We have reached peak dust. By which I mean that point in the renovation where the dust keeps coming and the will to remove it has been completely lost. The dust is the thing everyone forgets about. It’s the thing that is literally swept out of your mind over time so when people grimace as you embark on a new project and say to you: “Oh but the dust!” And you laugh carelessly and say: Oh don’t worry we’re seasoned. We know about the dust.”

Featured in @ad_magazine⁠ Photographer @yannick__labrousse via @lamaisonpierrefrey
design by Pierre Lacroix  Photographer @yannick__labrousse via @lamaisonpierrefrey

But you have forgotten about the dust. Because if you remembered you wouldn’t do it again. At least not while living on site. The dust starts with the demolition. But it doesn’t end there. Because it keeps falling for weeks. Clean on a Monday, write your name in the new layer on Tuesday. At the beginning, it feels manageable and so you do. Manage it that is. You are in that first flush of renovation. The camping in the sitting room because the kitchen will be done in a a few fast weeks. And then there comes the point where the time itself slows down. You understand deep in your bones that the kitchen will never be finished.
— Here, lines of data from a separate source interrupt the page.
/-- The last address in range and the first out of it: I + k is 0xFFF, then 0x1000. -/
theorem witness_data_addresses : dataAddr (State.reset.setI 0xFFE) 1 = 0xFFF ∧ dataAddr (State.reset.setI 0xFFE) 2 = 0x1000 ∧
    rangeEvents 0x200 0xFFE 3 = [{ code := .addr, pc := 0x200, info := 0x1000 }] := by decide
/-- The loop bounds of FX55 and FX65: X itself is in, X + 1 is not. -/
theorem witness_register_range : (15 : Nibble) ≤ 15 ∧ (0 : Nibble) ≤ 0 ∧ ¬ ((4 : Nibble) ≤ 3) := by decide
/-- FX55 with the least X and at the top of the register range; both meet the following instruction, the second
across the top of memory. -/
theorem witness_StoreIsSeenByNextFetch_FX55 :
    (1 : Nibble).val = (0 : Nibble).val + 1 ∧ (1 : Nibble) ≤ 1 ∧
    dataAddr (State.reset.setI 0x200) 0 % 4096 = (State.reset.setI 0x200).pc.toNat % 4096 ∧
    (15 : Nibble).val = (14 : Nibble).val + 1 ∧ (15 : Nibble) ≤ 15 ∧
    dataAddr ((State.reset.setPc 4).setI 0xFF6) 14 % 4096 = ((State.reset.setPc 4).setI 0xFF6).pc.toNat % 4096 := by decide
/-- FX33 with the following instruction under its first two digits, and under its last two. -/
theorem witness_StoreIsSeenByNextFetch_FX33 :
    dataAddr (State.reset.setI 0x200) 0 % 4096 = (State.reset.setI 0x200).pc.toNat % 4096 ∧
    dataAddr (State.reset.setI 0x1FF) 1 % 4096 = (State.reset.setI 0x1FF).pc.toNat % 4096 := by decide

/-- A one-row sprite with only its leftmost bit set, at I = 0x300. -/
def dotSprite : State := (withBytes 0x300 [0x80] (at0 0xD011)).setI 0x300

theorem witness_Draw_covered : dotSprite.SpriteCovers 0xFF 0xFF 1 31 63 :=
  ⟨0, 0, by decide, by decide, by decide, by decide, by decide⟩
theorem witness_Draw_uncovered : ¬ dotSprite.SpriteCovers 0xFF 0xFF 1 0 0 := by
  rintro ⟨row, column, hr, -, hy, -, -⟩
  have : row = 0 := by omega
  subst this
  exact absurd hy (by decide)
/-- The clause VF = 1: a covered pixel is on. -/
theorem witness_Draw_collision : ∃ q p, (dotSprite.setPixel 0 0 true).SpriteCovers 0 0 1 q p ∧
    (dotSprite.setPixel 0 0 true).pixel q p = true :=
  ⟨0, 0, ⟨0, 0, by decide, by decide, by decide, by decide, by decide⟩, by decide⟩
/-- The clause VF = 0, and the clear screen of the double draw: no pixel is on. -/
theorem witness_Draw_clear : ∀ q p, dotSprite.pixel q p = false := by
  intro q p
  simp [dotSprite, withBytes, at0, State.pixel, State.withFetchWord, placeWord, State.setI, State.reset]
theorem witness_DrawingTwice : (0 : Nibble) ≠ 15 ∧ (14 : Nibble) ≠ 15 ∧ ∃ q p, dotSprite.SpriteCovers 0 0 1 q p :=
  ⟨by decide, by decide, 0, 0, 0, 0, by decide, by decide, by decide, by decide, by decide⟩

theorem witness_WriteSoundTimer : State.reset.getV 0 = 0 ∧ (State.reset.setV 0 0xFF).getV 0 ≠ 0 := by decide
theorem witness_KeySkipsTestTheLatch_up : (10 : Nibble).val = ((State.reset.setV 1 0x1A).getV 1).toNat % 16 ∧
    (State.reset.setV 1 0x1A).key 10 = false := by decide
theorem witness_KeySkipsTestTheLatch_down : (15 : Nibble).val = ((State.reset.setKey 15 true).setV 1 0xFF |>.getV 1).toNat % 16 ∧
    ((State.reset.setKey 15 true).setV 1 0xFF).key 15 = true := by decide
theorem witness_KeyWaitStoresAPressedKey_only : (State.reset.setKey 15 true).key 15 = true ∧
    ∀ m, (State.reset.setKey 15 true).key m = true → m = 15 := by decide
theorem witness_KeyWaitStoresAPressedKey_several : ((State.reset.setKey 3 true).setKey 12 true).key 3 = true ∧
    ((State.reset.setKey 3 true).setKey 12 true).key 12 = true := by decide
theorem witness_KeyWaitRefetchesItself : (at0 0xF10A).Idle ∧ (at0 0xF10A).pc.toNat ≤ 0xFFE ∧
    decode (at0 0xF10A).fetchedWord = some (.ldVxK 1) ∧ ∀ k, (at0 0xF10A).key k = false :=
  ⟨⟨rfl, rfl⟩, by decide, by decide, by decide⟩
/-- The highest PC from which both bytes are in range. -/
theorem witness_KeyWaitRefetchesItself_top : ({ State.reset with pc := 0xFFE }.withFetchWord 16 0xFF0A).pc.toNat ≤ 0xFFE ∧
    decode ({ State.reset with pc := 0xFFE }.withFetchWord 16 0xFF0A).fetchedWord = some (.ldVxK 15) :=
  ⟨by decide, by decide⟩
That you will have to live like this forever and you lose the will to fight.

styled by @hannahfranklininteriorstylist shot by @debitreloar for @oka
styled by @hannahfranklininteriorstylist shot by @debitreloar for @oka

It is as if the dust itself has seeped into your brain and blurred the edges of your reason so while you can still see the mess you no longer care. You absent-mindedly wipe a glass  with a dusty tea towel before you drink out of it and wipe the fork on your dusty trousers before you eat. And you shut your eyes to the rest.

design by topology interiors shot by @_richardkiely
design by topology interiors shot by @_richardkiely

Then when it’s all done and your friends tell you they are embarking on a renovation project you say: “Oh but the dust!” And they smile at you in that slightly patronising fashion and say: “Oh don’t worry we’re seasoned. We know about the dust.”

And you laugh with them (but also a little bit at them) because you have started to forget. And so the wheel of renovation turns again.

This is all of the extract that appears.